02/21/2025
A 72-year-old male Dr. Munshi was consulted to evaluate for frequent falls and altered mental status. The patient had been experiencing a shuffling gait resulting in multiple falls and injuries. He had been admitted to rehab facilities for extensive physical therapy without any improvement in his ambulation. He was also noted to have worsening confusion and functional decline. He underwent a CT of the head, which demonstrated ventriculomegaly or dilated lateral ventricle. His evaluation also involved a lumbar puncture that showed normal opening pressures, measuring the pressure within the spinal cord. He underwent an MRI of the brain which demonstrated dilated lateral ventricles, a dilated third ventricle, with narrowing of the aqueduct of Sylvius, or the channel between the third and fourth ventricle. Dr. Munshi evaluated the patient and imaging, discussed the findings with the patient and family, and it was decided to proceed with a third ventriculostomy.
The patient tolerated the third ventriculostomy well, saw significant improvement in his gait and cognitive function, and did not require the placement of a permanent CSF diverting device.

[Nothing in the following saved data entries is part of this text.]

-- ==== Sys2Proof/Tests/Slice0.lean ====
section
/-! SUPPORT. Tests: the well-formedness check, the worked cases of the spec, each command on a small state, and for each
statement a state and operands that meet its hypotheses. -/

namespace Sys2Proof.Tests

-- One test after another: elaborated side by side, a hundred kernel evaluations ask for a hundred thread stacks.
set_option Elab.async false

open Sys2Proof.Machine Sys2Proof.Safety

/-! ## Small states -/

/-- The smallest image, with its buffers from a base on. -/
def smallGeometry (base : Nat) : Geometry :=
  { w := 64, h := 64, base0 := base, base1 := base + 0x4000, base2 := base + 0x8000 }

def smallDescriptor (base : Nat) : Descriptor :=
  { enabled := true, geometry := smallGeometry base, dayProfile := 0, nightProfile := 1, intervalMax := 40000,
    latencyMax := 30000, holdMax := 500000, frozenRun := 3, recoverRun := 3, nEnter := 100, nLeave := 200, stepDown := 8,
    stepUp := 4 }

/-- The profile of the first worked case of chapter 3. -/
def caseProfile : Profile :=
  { bor := 64, bog := 64, bob := 64, gr := 520, gg := 400, gb := 560, k := 1600, dmin := 64, gt := 1536, hfOn := 64,
    tone := (List.range 32).map (8 * ·) ++ [255] }

/-- The night profile of the second. -/
def coreProfile : Profile := { caseProfile with gr := 1200, gg := 1000, gb := 1300 }

def smallProfiles : Profiles := { p0 := caseProfile, p1 := coreProfile, p2 := caseProfile, p3 := caseProfile }

def smallDevice : DeviceCopy :=
  { ringBase := 0x10000, ringCapacity := 16, attentionMask := 0x0000FFFF, markerColour := 0x12345678, borderWidth := 2 }

def smallSet : AcceptedSet :=
  { generation := 7, device := smallDevice, left := smallDescriptor 0x100000, right := smallDescriptor 0x200000,
    profiles := smallProfiles }

/-- A buffer in a state, with a frame of one word. -/
def bufferIn (st : BufState) (seq : BitVec 16) : BufRecord :=
  { BufRecord.cleared with state := st, seq := seq, count := 1, signature := 0x5A, verified := true }

/-- The left side in force, in a view state, with its buffers in three states. -/
def sideIn (v : ViewState) (st0 st1 st2 : BufState) : SideState :=
  { SideState.off (some (smallSet.forSide .left)) with
    frameProfile := if st0 = .filling ∨ st1 = .filling ∨ st2 = .filling then some 0 else none
    ring := { BufferRing.off with buf0 := bufferIn st0 1, buf1 := bufferIn st1 2, buf2 := bufferIn st2 3, nextSeq := 4 }
    view := { state := v, watchdog := none, hold := none, recovery := 0 } }

/-- The part in CONFIGURED, the bus free, the left side as given, the right side as after reset. -/
def configured (left : SideState) : State :=
  { State.reset with
    resetHeld := false
    timebase := 1000
    mct := { Mct.reset with intervalRunning := true }
    cau := { config := .configured, casel := 3, pendingSet := List.replicate 128 0, accepted := some smallSet,
             device := some smallDevice }
    left := left
    faultLine := false }

def liveState : State := configured (sideIn .live .showing .ready .free)

/-- A state with a transfer in hand, of which some words are handled. -/
def inHandOf (t : Transfer) (n : Nat) (s : State) : InHand :=
  { transfer := t, snapshot := s.snapshot, handled := n, readData := [], commit := false, protect := none, tear := none,
    frameDone := none, scanDone := none }

def withHand (t : Transfer) (n : Nat) (s : State) : State :=
  { s with inHand := some (inHandOf t n s), mct := { s.mct with bus := .transfer } }

def writeOf (a : BitVec 26) (be : BitVec 4) (w : Word) : Transfer :=
  { address := a, write := true, lengthCode := 0, enables := be, data := [w] }

def readOf (a : BitVec 26) : Transfer := { address := a, write := false, lengthCode := 0, enables := 0xF, data := [] }

def burstRead (a : BitVec 26) (code : BitVec 2) : Transfer :=
  { address := a, write := false, lengthCode := code, enables := 0, data := [] }

/-- The state after a command that takes one, or the state itself. -/
def after (c : Instr) (s : State) : State :=
  match exec c s with
  | .next t => t
  | .fault _ => s
  | .refused _ => s

/-! ## Well-formedness -/

theorem test_write_without_its_words_is_ill_formed :
    (Instr.transferArrival { writeOf 0x100 0xF 1 with data := [] }).wellFormed = false ∧
      (Instr.transferArrival { writeOf 0x100 0xF 1 with lengthCode := 1 }).wellFormed = false := by decide

theorem test_read_with_words_is_ill_formed :
    (Instr.transferArrival { readOf 0x100 with data := [1] }).wellFormed = false := by decide

theorem test_ill_formed_request_is_not_taken :
    exec (.transferArrival { readOf 0x100 with data := [1] }) liveState = .next liveState := by rfl

theorem test_well_formed_commands : Instr.resetAsserted.wellFormed = true ∧
    (Instr.transferArrival (writeOf 0x100 0xF 1)).wellFormed = true ∧
    (Instr.transferArrival (burstRead 0x100 3)).wellFormed = true := by decide

/-! ## Worked cases of the spec -/

/-- 03, "one pixel through every stage". -/
theorem test_worked_pixel :
    outputWord caseProfile 96 0x3E8F7BC0 = 0x006B5A6C ∧ luma caseProfile 0x3E8F7BC0 = 1642 ∧
      signatureTerm 0x006B5A6C 129000 = 0x6B5A6C00 ∧
      tileOf { smallGeometry 0 with w := 1280, h := 720 } 129000 = 6 := by decide +kernel

/-- 09, R160: bits 31:30 of an input word count for nothing. -/
theorem test_input_top_bits_ignored : outputWord caseProfile 96 0xFE8F7BC0 = 0x006B5A6C := by decide +kernel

Third ventriculostomy is a surgical procedure to create a bypass for cerebrospinal fluid to flow in the brain. It is done by introducing an endoscope, a thin tube with a camera, and light device, to allow visualization within the third ventricle. An opening is then made in the floor of the third ventricle to allow CSF to flow through into the subarachnoid space, where it then can be absorbed into the bloodstream. The benefit of this procedure is it allows minimally invasive techniques to allow a diversion of CSF through the brain to treat dilation of the ventricle without placing a permanent device, such as a ventriculoperitoneal shunt.